Discussion:
[omniORB] Memory corruption when using omniORB 4.1.4 with SLES 11 64-bit
Jingdong Sun
2013-03-27 18:36:06 UTC
Permalink
Hi, There,

I am using omniORB 4.1.4 with my project.
Recently, when I testing with SLES, I noticed that, the server side hit
memory corruption some time (not always).
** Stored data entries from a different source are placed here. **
-- ==== Sys2Proof/Machine/Transport.lean ====
section
/-! DEFINITION. The block transport (spec/40_transport.md): the micro-routines of R120, and for each operation of R121 to R127 its checks at
issue (`check…`), its micro-program as one whole (`run…`), the same micro-program one statement per sequencer step (`micro…`), and its
meaning (`exec…`): issue it and run it to its end. -/

namespace Sys2Proof.Machine

/-! ### Micro-routines (R120) -/

/-- `uSelect()` -/
def uSelect (s : State) : State := { s with cs := true }

/-- `uDeselect()` -/
def uDeselect (s : State) : State := { s with cs := false }

/-- `uWrite(b)`: the inbound byte is discarded. -/
def uWrite (b : Byte) (s : State) : State := (exchange b s).2

/-- `uRead()` -/
def uRead (s : State) : Byte × State := exchange clockByte s

/-- Exchange the bytes of a list in order, discarding the inbound bytes. -/
def sendBytes : List Byte → State → State
  | [], s => s
  | b :: bs, s => sendBytes bs (uWrite b s)

/-- The response poll of `uCommand` with `n` exchanges left: the first inbound byte that is not IDLE_BYTE, or IDLE_BYTE
(30_encoding.md R98). -/
def pollResponse : Nat → State → Byte × State
  | 0, s => (s.params.idleByte, s)
  | n + 1, s =>
    if cardAnswer clockByte s ≠ s.params.idleByte then exchange clockByte s
    else pollResponse n (afterExchange clockByte s)

/-- `uCommand(o, A)`: CS is left at 1. -/
def uCommand (o : Byte) (a : Word) (s : State) : Byte × State :=
  pollResponse s.params.nResp.toNat (sendBytes (frameBytes o a s.params.cmdTrailer) (uSelect s))

/-- The polls of `uWaitNotBusy` with `n` exchanges left: whether READY_BYTE came. -/
def pollReady : Nat → State → Bool × State
  | 0, s => (false, s)
  | n + 1, s =>
    if isReady s.params (cardAnswer clockByte s) then (true, afterExchange clockByte s)
    else pollReady n (afterExchange clockByte s)

/-- `uWaitNotBusy(n)`: CS is asserted for the polls and always ends at 0. -/
def uWaitNotBusy (n : Word) (s : State) : Bool × State :=
  ((pollReady n.toNat (uSelect s)).1, uDeselect (pollReady n.toNat (uSelect s)).2)

/-- The statements of `uCommand(o, A)` one by one; after the last the caller goes on at `ret` with the response in `locals.r`.
0: CS <- 1; 1 to 6: the frame; 7: r <- IDLE_BYTE; 8: i <- 0; 9: while; 10: x <- Exch; 11: i <- i + 1; 12: if; 13: r <- x, break; 14: return. -/
def microCommand (o : Byte) (a : Word) (ret : Pos) (s : State) : Nat → Option State
  | 0 => some (goto (.cmd 1) (uSelect s))
  | 1 => some (goto (.cmd 2) (uWrite o s))
  | 2 => some (goto (.cmd 3) (uWrite (a.extractLsb' 24 8) s))
  | 3 => some (goto (.cmd 4) (uWrite (a.extractLsb' 16 8) s))
  | 4 => some (goto (.cmd 5) (uWrite (a.extractLsb' 8 8) s))
  | 5 => some (goto (.cmd 6) (uWrite (a.extractLsb' 0 8) s))
  | 6 => some (goto (.cmd 7) (uWrite s.params.cmdTrailer s))
  | 7 => some { s with locals.r := s.params.idleByte, pos := .cmd 8 }
  | 8 => some { s with locals.i := 0, pos := .cmd 9 }
  | 9 => some (goto (if s.locals.i < s.params.nResp then .cmd 10 else .cmd 14) s)
  | 10 => some { afterExchange clockByte s with locals.x := cardAnswer clockByte s, pos := .cmd 11 }
  | 11 => some { s with locals.i := s.locals.i + 1, pos := .cmd 12 }
  | 12 => some (goto (if s.locals.x ≠ s.params.idleByte then .cmd 13 else .cmd 9) s)
  | 13 => some { s with locals.r := s.locals.x, pos := .cmd 14 }
  | 14 => some (goto ret s)
  | _ => none

/-- The statements of `uWaitNotBusy(n)` one by one; after the last the caller goes on at `ret` with the answer in `locals.ok`.
0: CS <- 1; 1: i <- 0; 2: while; 3: x <- Exch; 4: i <- i + 1; 5: if; 6: CS <- 0; 7: return 1; 8: CS <- 0; 9: return 0. -/
def microWait (n : Word) (ret : Pos) (s : State) : Nat → Option State
  | 0 => some (goto (.wait 1) (uSelect s))
  | 1 => some { s with locals.i := 0, pos := .wait 2 }
  | 2 => some (goto (if s.locals.i < n then .wait 3 else .wait 8) s)
  | 3 => some { afterExchange clockByte s with locals.x := cardAnswer clockByte s, pos := .wait 4 }
  | 4 => some { s with locals.i := s.locals.i + 1, pos := .wait 5 }
  | 5 => some (goto (if isReady s.params s.locals.x then .wait 6 else .wait 2) s)
  | 6 => some (goto (.wait 7) (uDeselect s))
  | 7 => some { s with locals.ok := true, pos := ret }
  | 8 => some (goto (.wait 9) (uDeselect s))
  | 9 => some { s with locals.ok := false, pos := ret }
  | _ => none

/-- zext_8 of a truth value. -/
def boolByte (b : Bool) : Byte := (BitVec.ofBool b).setWidth 8

/-! ### Checks at issue (R128) -/

/-- The checks common to the transport operations, after decode: PhaseError, then BusConflict (R128). -/
def transportCheck (s : State) : Option FaultCode :=
  firstFault [(sessionOpen s, .phaseError), (dmaOwnsBus s, .busConflict)]

/-- NOP checks nothing after decode (R121, R128). -/
def checkNop (_ : State) : Option FaultCode := none

/-- R122 -/
def checkSelect (s : State) : Option FaultCode := transportCheck s

/-- R123 -/
def checkDeselect (s : State) : Option FaultCode := transportCheck s

/-- R124 -/
def checkWriteByte (s : State) : Option FaultCode := transportCheck s

/-- R125 -/
def checkReadByte (s : State) : Option FaultCode := transportCheck s

/-- R126 -/
def checkSendCommand (s : State) : Option FaultCode := transportCheck s

/-- R127 -/
def checkWaitNotBusy (s : State) : Option FaultCode := transportCheck s

/-! ### NOP (R121) -/

/-- NOP's micro-program. -/
def runNop (s : State) : State := finish .ok 0x00 s

/-- NOP's statements. -/
def microNop (s : State) : Option State :=
  match s.pos with
  | .body 0 => some (finish .ok 0x00 s)
  | _ => none

/-- NOP (R121): no operation; RESULT is cleared. -/
def execNop (s : State) : Host.Outcome State Fault Refusal := request .nop (checkNop s) (.body 0) runNop s

/-! ### SELECT (R122) -/

/-- SELECT's micro-program. -/
def runSelect (s : State) : State := finish .ok 0x00 (uSelect s)

/-- SELECT's statements. -/
def microSelect (s : State) : Option State :=
  match s.pos with
  | .body 0 => some (goto (.body 1) (uSelect s))
  | .body 1 => some (finish .ok 0x00 s)
  | _ => none

/-- SELECT (R122): assert chip-select; no exchange. -/
def execSelect (s : State) : Host.Outcome State Fault Refusal := request .select (checkSelect s) (.body 0) runSelect s

/-! ### DESELECT (R123) -/

/-- DESELECT's micro-program. -/
def runDeselect (s : State) : State := finish .ok 0x00 (uDeselect s)

/-- DESELECT's statements. -/
def microDeselect (s : State) : Option State :=
  match s.pos with
  | .body 0 => some (goto (.body 1) (uDeselect s))
  | .body 1 => some (finish .ok 0x00 s)
  | _ => none

/-- DESELECT (R123): deassert chip-select; no exchange. -/
def execDeselect (s : State) : Host.Outcome State Fault Refusal := request .deselect (checkDeselect s) (.body 0) runDeselect s

/-! ### WRITE_BYTE (R124) -/

/-- WRITE_BYTE's micro-program. -/
def runWriteByte (b : Byte) (s : State) : State := finish .ok 0x00 (uWrite b s)

/-- WRITE_BYTE's statements. -/
def microWriteByte (b : Byte) (s : State) : Option State :=
  match s.pos with
  | .body 0 => some (goto (.body 1) (uWrite b s))
  | .body 1 => some (finish .ok 0x00 s)
  | _ => none

/-- WRITE_BYTE b (R124): one exchange, whatever CS is; the inbound byte is discarded. -/
def execWriteByte (b : Byte) (s : State) : Host.Outcome State Fault Refusal :=
  request (.writeByte b) (checkWriteByte s) (.body 0) (runWriteByte b) s

/-! ### READ_BYTE (R125) -/

/-- READ_BYTE's micro-program. -/
def runReadByte (s : State) : State := finish .ok (uRead s).1 (uRead s).2

/-- READ_BYTE's statements. -/
def microReadByte (s : State) : Option State :=
  match s.pos with
  | .body 0 => some { afterExchange clockByte s with locals.x := cardAnswer clockByte s, pos := .body 1 }
  | .body 1 => some (finish .ok s.locals.x s)
  | _ => none

/-- READ_BYTE (R125): one exchange of CLOCK_BYTE; RESULT.DATA is the inbound byte. -/
def execReadByte (s : State) : Host.Outcome State Fault Refusal := request .readByte (checkReadByte s) (.body 0) runReadByte s

/-! ### SEND_COMMAND (R126) -/

/-- SEND_COMMAND's micro-program. -/
def runSendCommand (o : Byte) (s : State) : State := finish .ok (uCommand o s.larg0 s).1 (uCommand o s.larg0 s).2

/-- SEND_COMMAND's statements. -/
def microSendCommand (o : Byte) (s : State) : Option State :=
  match s.pos with
  | .cmd n => microCommand o s.larg0 (.body 0) s n
  | .body 0 => some (finish .ok s.locals.r s)
  | _ => none

/-- SEND_COMMAND o, A (R126): the frame, then the response poll; CS is left at 1. -/
def execSendCommand (o : Byte) (s : State) : Host.Outcome State Fault Refusal :=
  request (.sendCommand o) (checkSendCommand s) (.cmd 0) (runSendCommand o) s

/-! ### WAIT_NOT_BUSY (R127) -/

/-- WAIT_NOT_BUSY's micro-program. -/
def runWaitNotBusy (s : State) : State := finish .ok (boolByte (uWaitNotBusy s.larg0 s).1) (uWaitNotBusy s.larg0 s).2

/-- WAIT_NOT_BUSY's statements. -/
def microWaitNotBusy (s : State) : Option State :=
  match s.pos with
  | .wait n => microWait s.larg0 (.body 0) s n
  | .body 0 => some (finish .ok (boolByte s.locals.ok) s)
  | _ => none

/-- WAIT_NOT_BUSY n (R127): poll at most n exchanges for READY_BYTE; CS ends at 0. -/
def execWaitNotBusy (s : State) : Host.Outcome State Fault Refusal :=
  request .waitNotBusy (checkWaitNotBusy s) (.wait 0) runWaitNotBusy s

end Sys2Proof.Machine
end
With ORBtraceLevel set to 45, I got following trace information:
omniORB: (7) inputMessage: from giop:tcp:[::ffff:10.6.25.60]:56354 2048
bytes
omniORB: (7)
4749 4f50 0102 0300 6467 0000 0a00 0000 GIOP....dg......
0300 0000 0000 0000 0e00 0000 fed6 ef51 ...............Q
5100 0034 2e00 0000 0000 6f72 0800 0000 Q..4......or....
7374 6172 7450 4500 0000 0000 2234 3522 startPE....."45"
2e67 0000 3c3f 786d 6c20 7665 7273 696f .g..<?xml versio
6e3d 2231 2e30 2220 656e 636f 6469 6e67 n="1.0" encoding
3d22 5554 462d 3822 2073 7461 6e64 616c ="UTF-8" standal
6f6e 653d 226e 6f22 203f 3e0a 3c61 7567 one="no" ?>.<aug
(Jingdong: I skipped some lines here......)
2020 3c74 743a 6174 7472 206e 616d 653d <tt:attr name=
omniORB: (7) inputCopyChunk: from giop:tcp:[::ffff:10.6.25.60]:56354 24432
bytes
omniORB: (7)
2263 6861 696e 4964 2220 7479 7065 3d22 "chainId" type="
696e 7433 3222 2f3e 0a20 2020 2020 203c int32"/>. <
(Jingdong: I skipped some lines here too.....)
(Jingdong: following part is corrupted, not the contents as I expected).
3020 3820 3020 3020 3020 3020 3120 3120 0 8 0 0 0 0 1 1
3020 3020 3020 3120 3120 340a 3120 3435 0 0 0 1 1 4.1 45
omniORB: (7) inputMessage: from giop:tcp:[::ffff:10.6.25.60]:56354 18
bytes
omniORB: (7)
4749 4f50 0102 0107 0600 0000 0a00 0000 GIOP............
0a00

What I noticed are:
1. The memory corruption problem not happened all the time, and when
problem happened, generally the 2nd try will pass.
2. All corruptions happened to me so far were related to relative big data
(about 24K), and it happened related to "inputCopyChunk" as trace shown
above.
3. The size server side got is correct, even the content got corrupted.
(The size 24432 bytes is correct in the example I copied here)
omniORB: (7) inputCopyChunk: from giop:tcp:[::ffff:10.6.25.60]:56354 24432
bytes
4. When corruption happened, sometimes the content just got truncated,
sometimes the contents just replaced by some meaningless contents at the
end.

Please help me.
Thanks.
Jingdong Sun
InfoSphere Streams Development
Phone 507 253-5958 (T/L 553-5958)
jindong at us.ibm.com
-------------- next part --------------
An HTML attachment was scrubbed...
URL: <http://www.omniorb-support.com/pipermail/omniorb-list/attachments/20130327/30771b77/attachment.html>
姜维
2013-03-28 01:22:25 UTC
Permalink
It's very likely to be a bug in your code.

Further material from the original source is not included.